Ко мне подходят пулеметчики Блоха, Мурин, Галлиулин. С ними и Гаркуша. Все испачканы землей. Белесые брови невысокого Блохи потемнели, на них осела черная пыль взрывов и кладбищенская черная земля, к которой сегодня, наверное, не раз приникали пулеметчики.
Вытянувшись, Блоха говорит:
— Товарищ комбат, разрешите доложить. Пулемет разбит.
Вяло отвечаю:
— Ладно… Разбит так разбит.
С разных сторон бойцы сходятся к моему пню, слушают наш разговор. Надрываю пачку «Беломора», предлагаю:
— Что же, товарищи, закурим.
Но ни одна рука не поднимается, никто не притрагивается к папиросам. Блоха отрицательно поводит головой. Мурин тоже молча отказывается, вертит тонкой шеей. Даже лукавый курносый Гаркуша сейчас смотрит в сторону.

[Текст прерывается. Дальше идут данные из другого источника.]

-- ==== Sys2Proof/Safety.lean ====
section
/-! DEFINITION. What counts as a good state and a good end of a run: the invariant of the core's states, the reachable states,
and the three ways a run goes (40_execution_cycle.md R87). -/

namespace Sys2Proof.Machine

/-- A record that a fault at program counter `pc` can leave (60_exceptions.md R106 to R110): `fpc` is `pc`; an unknown opcode is
unassigned and is its own value; a bad register index is 8 to 255, of an assigned opcode; an address out of range is 256, and the
opcode is missing exactly when the fetch itself faulted. -/
def FaultRecord.sound (r : FaultRecord) (pc : PcWord) : Bool :=
  r.fpc == pc &&
  match r.kind, r.opcode with
  | .unknownOpcode, some ir => (dispatch ir).isNone && r.value == ir.toNat && decide (pc.toNat < 256)
  | .registerIndexOutOfRange, some ir =>
    (dispatch ir).isSome && decide (8 ≤ r.value) && decide (r.value < 256) && decide (pc.toNat < 256)
  | .addressOutOfRange, some ir => (dispatch ir).isSome && r.value == 256 && decide (pc.toNat < 256)
  | .addressOutOfRange, none => r.value == 256 && decide (pc.toNat = 256)
  | _, _ => false

/-- A fault record stands exactly in Faulted, and then it is sound (10_state.md R37). -/
def State.recordOk (s : State) : Bool :=
  match s.faultRec with
  | none => s.runState != .faulted
  | some r => s.runState == .faulted && r.sound s.pc

/-- The invariant of the core: memory in canonical form, `pc` at most 256 (10_state.md R25), `fl` one of the four reachable bytes
(10_state.md R33), and the record as `State.recordOk` says. -/
abbrev State.Inv (s : State) : Prop :=
  s.mem.wf = true ∧ s.pc.toNat ≤ 256 ∧
  (s.fl = 0x00#8 ∨ s.fl = 0x01#8 ∨ s.fl = 0x02#8 ∨ s.fl = 0x04#8) ∧ s.recordOk = true

/-- The states that reset, host actions and steps lead to. -/
inductive Reachable : State → Prop where
  /-- The state after reset. -/
  | reset : Reachable State.reset
  /-- The next state of an event. -/
  | event {s t : State} (e : Event) (before : Reachable s) (h : onEvent e s = .next t) : Reachable t

/-- `n` steps of the core with no host action between them, stopping at the first step that is not taken. -/
def runFor : Nat → State → StepOutcome
  | 0, s => .next s
  | n + 1, s =>
    match step s with
    | .next t => runFor n t
    | .fault r => .fault r
    | .refused r => .refused r

/-- `n` steps from `s` end in `t`. -/
def RunsTo (n : Nat) (s t : State) : Prop := runFor n s = .next t

/-- The run from `s` ends Halted, in `t` (40_execution_cycle.md R87): the success of a run. -/
def EndsHalted (s t : State) : Prop := ∃ n, RunsTo n s t ∧ t.runState = .halted

/-- The run from `s` ends Faulted, in `t` (40_execution_cycle.md R87). -/
def EndsFaulted (s t : State) : Prop := ∃ n, RunsTo n s t ∧ t.runState = .faulted

/-- The run from `s` never ends: a hang (40_execution_cycle.md R85, R87). -/
def Hangs (s : State) : Prop := ∀ n, ∃ t, RunsTo n s t ∧ t.runState = .running

end Sys2Proof.Machine
end

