-- ==== Sys2Proof/WellFormed.lean ====
section
/-! DEFINITION. When an instruction is well formed: every operand byte that names a register is an index 0 to 7
(30_encoding.md R64). An immediate has no illegal value (R65), and no operand byte has any other restriction (R69). -/

namespace Sys2Proof

/-- The operand bytes of an instruction that name registers, in the order they are checked (60_exceptions.md R108). -/
def Instr.regOperands : Instr → List Byte
  | .ldi a _ => [a]
  | .prn a => [a]
  | .add a b => [a, b]
  | .mul a b => [a, b]
  | .cmp a b => [a, b]
  | .st a b => [a, b]
  | .push a => [a]
  | .pop a => [a]
  | .call a => [a]
  | .ret => []
  | .jmp a => [a]
  | .jeq a => [a]
  | .jne a => [a]
  | .hlt => []

/-- Every register operand is an index of the register file (30_encoding.md R64). -/
def Instr.wf (i : Instr) : Bool := i.regOperands.all (fun b => decide (b.toNat < 8))

end Sys2Proof
end

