-- ==== Sys2Proof/Laws/Operands.lean ====
section
/-! SUPPORT. The laws of the operand check: which bytes select a register, and the two ways a checked handler ends. -/

namespace Sys2Proof.Machine

theorem regByte_toNat (r : Reg) : (regByte r).toNat = r.val := by
  have := r.isLt
  simp [regByte]; omega

@[simp] theorem regIndex?_regByte (r : Reg) : regIndex? (regByte r) = some r := by
  have := r.isLt
  simp [regIndex?, regByte_toNat]

theorem regByte_eq_of_regIndex? {b : Byte} {r : Reg} (h : regIndex? b = some r) : b = regByte r := by
  unfold regIndex? at h
  split at h
  · apply BitVec.eq_of_toNat_eq
    rw [regByte_toNat, ← Option.some.inj h]
  · cases h

/-- Every byte names a register or is 8 to 255 (30_encoding.md R64). -/
theorem regByte_cases (b : Byte) : (∃ r, b = regByte r) ∨ 7 < b.toNat := by
  by_cases h : b.toNat < 8
  · exact .inl ⟨⟨b.toNat, h⟩, regByte_eq_of_regIndex? (by simp [regIndex?, h])⟩
  · exact .inr (by omega)

theorem regIndex?_eq_none {b : Byte} : regIndex? b = none ↔ 7 < b.toNat := by
  unfold regIndex?
  split <;> simp <;> omega

@[simp] theorem withReg_regByte (m : Mnemonic) (r : Reg) (s : State) (k : Reg → StepOutcome) :
    withReg m (regByte r) s k = k r := by
  simp [withReg]

theorem withReg_bad {m : Mnemonic} {a : Byte} (s : State) (k : Reg → StepOutcome) (h : 7 < a.toNat) :
    withReg m a s k = .next (s.badRegister m a) := by
  simp [withReg, regIndex?_eq_none.2 h]

@[simp] theorem withRegs_regByte (m : Mnemonic) (ra rb : Reg) (s : State) (k : Reg → Reg → StepOutcome) :
    withRegs m (regByte ra) (regByte rb) s k = k ra rb := by
  simp [withRegs]

/-- The two ways a checked handler ends: the handler ran on the register, or the operand was bad. -/
theorem withReg_cases {m : Mnemonic} {a : Byte} {s : State} {k : Reg → StepOutcome} {o : StepOutcome} (h : withReg m a s k = o) :
    (∃ r, a = regByte r ∧ k r = o) ∨ (7 < a.toNat ∧ o = .next (s.badRegister m a)) := by
  rcases regByte_cases a with ⟨r, rfl⟩ | hb
  · exact .inl ⟨r, rfl, by simpa using h⟩
  · exact .inr ⟨hb, by rw [← h, withReg_bad s k hb]⟩

/-- The three ways a handler with two checked operands ends; `a` is checked first. -/
theorem withRegs_cases {m : Mnemonic} {a b : Byte} {s : State} {k : Reg → Reg → StepOutcome} {o : StepOutcome}
    (h : withRegs m a b s k = o) :
    (∃ ra rb, a = regByte ra ∧ b = regByte rb ∧ k ra rb = o) ∨
    (7 < a.toNat ∧ o = .next (s.badRegister m a)) ∨
    (a.toNat ≤ 7 ∧ 7 < b.toNat ∧ o = .next (s.badRegister m b)) := by
  rcases withReg_cases (m := m) (a := a) h with ⟨ra, rfl, hb⟩ | h
  · rcases withReg_cases (m := m) (a := b) hb with ⟨rb, rfl, hk⟩ | hk
    · exact .inl ⟨ra, rb, rfl, rfl, hk⟩
    · exact .inr (.inr ⟨by have := ra.isLt; rw [regByte_toNat]; omega, hk⟩)
  · exact .inr (.inl h)

end Sys2Proof.Machine
end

— Курите же! Гаркуша, закуривай.
Чувствую, что Гаркуша колеблется. Но вот он взглянул прямо на меня:
— Нет, товарищ комбат. Курите сами. Нас много, всем не хватит.
— Почему не хватит? По затяжке и то хорошо.
— Нет, товарищ комбат.
Поворачиваюсь, нахожу взглядом пшеничные, порыжелые от табачного дыма усы Березанского.
— Березанский, тащи папиросу.
— Нет, товарищ комбат.
Я с удивлением оглядываю бойцов. Нет, удивление — не то слово.
Трудно солдату проговорить «нет», когда ему предлагают папиросу. Но мои солдаты отказались. Я их муштровал, был беспощаден, лишал отдыха, не давал подчиниться усталости, не позволял бежать от пуль, а они… Они сейчас не хотели лишить меня хотя бы одной папиросы.
— Ну, как хотите.
Сам я взял в зубы папиросу, зажег спичку, последил за огоньком. Маленькое пламя добралось к пальцам, обожгло, я отбросил спичку. Надкушенная папироса вернулась на свое место в пачку. В ту минуту и я не смог курить. Посидел еще немного. Глубоко вздохнул, крикнул:
— Командиры рот, ко мне!
Командиры подбежали. Я сказал:
— Будем двигаться… Стройте людей…
Момыш-Улы помолчал.
— Нет, это было не удивление, — вновь произнес он, возвращаясь к сказанному. — Душа многострунна. Усталость, уныние, горечь, радость, гордость, любовь к своим бойцам — все переплелось вместе… Что еще сказать? Маленькая история в лесу, история последней пачки «Беломора», запаса в память как одно из самых острых переживаний войны. Это тоже один из кульминационных пунктов, одна из вершин нашей повести… Поставим здесь большую точку.
После большой точки
— Поставим большую точку, — повторил Баурджан Момыш-Улы.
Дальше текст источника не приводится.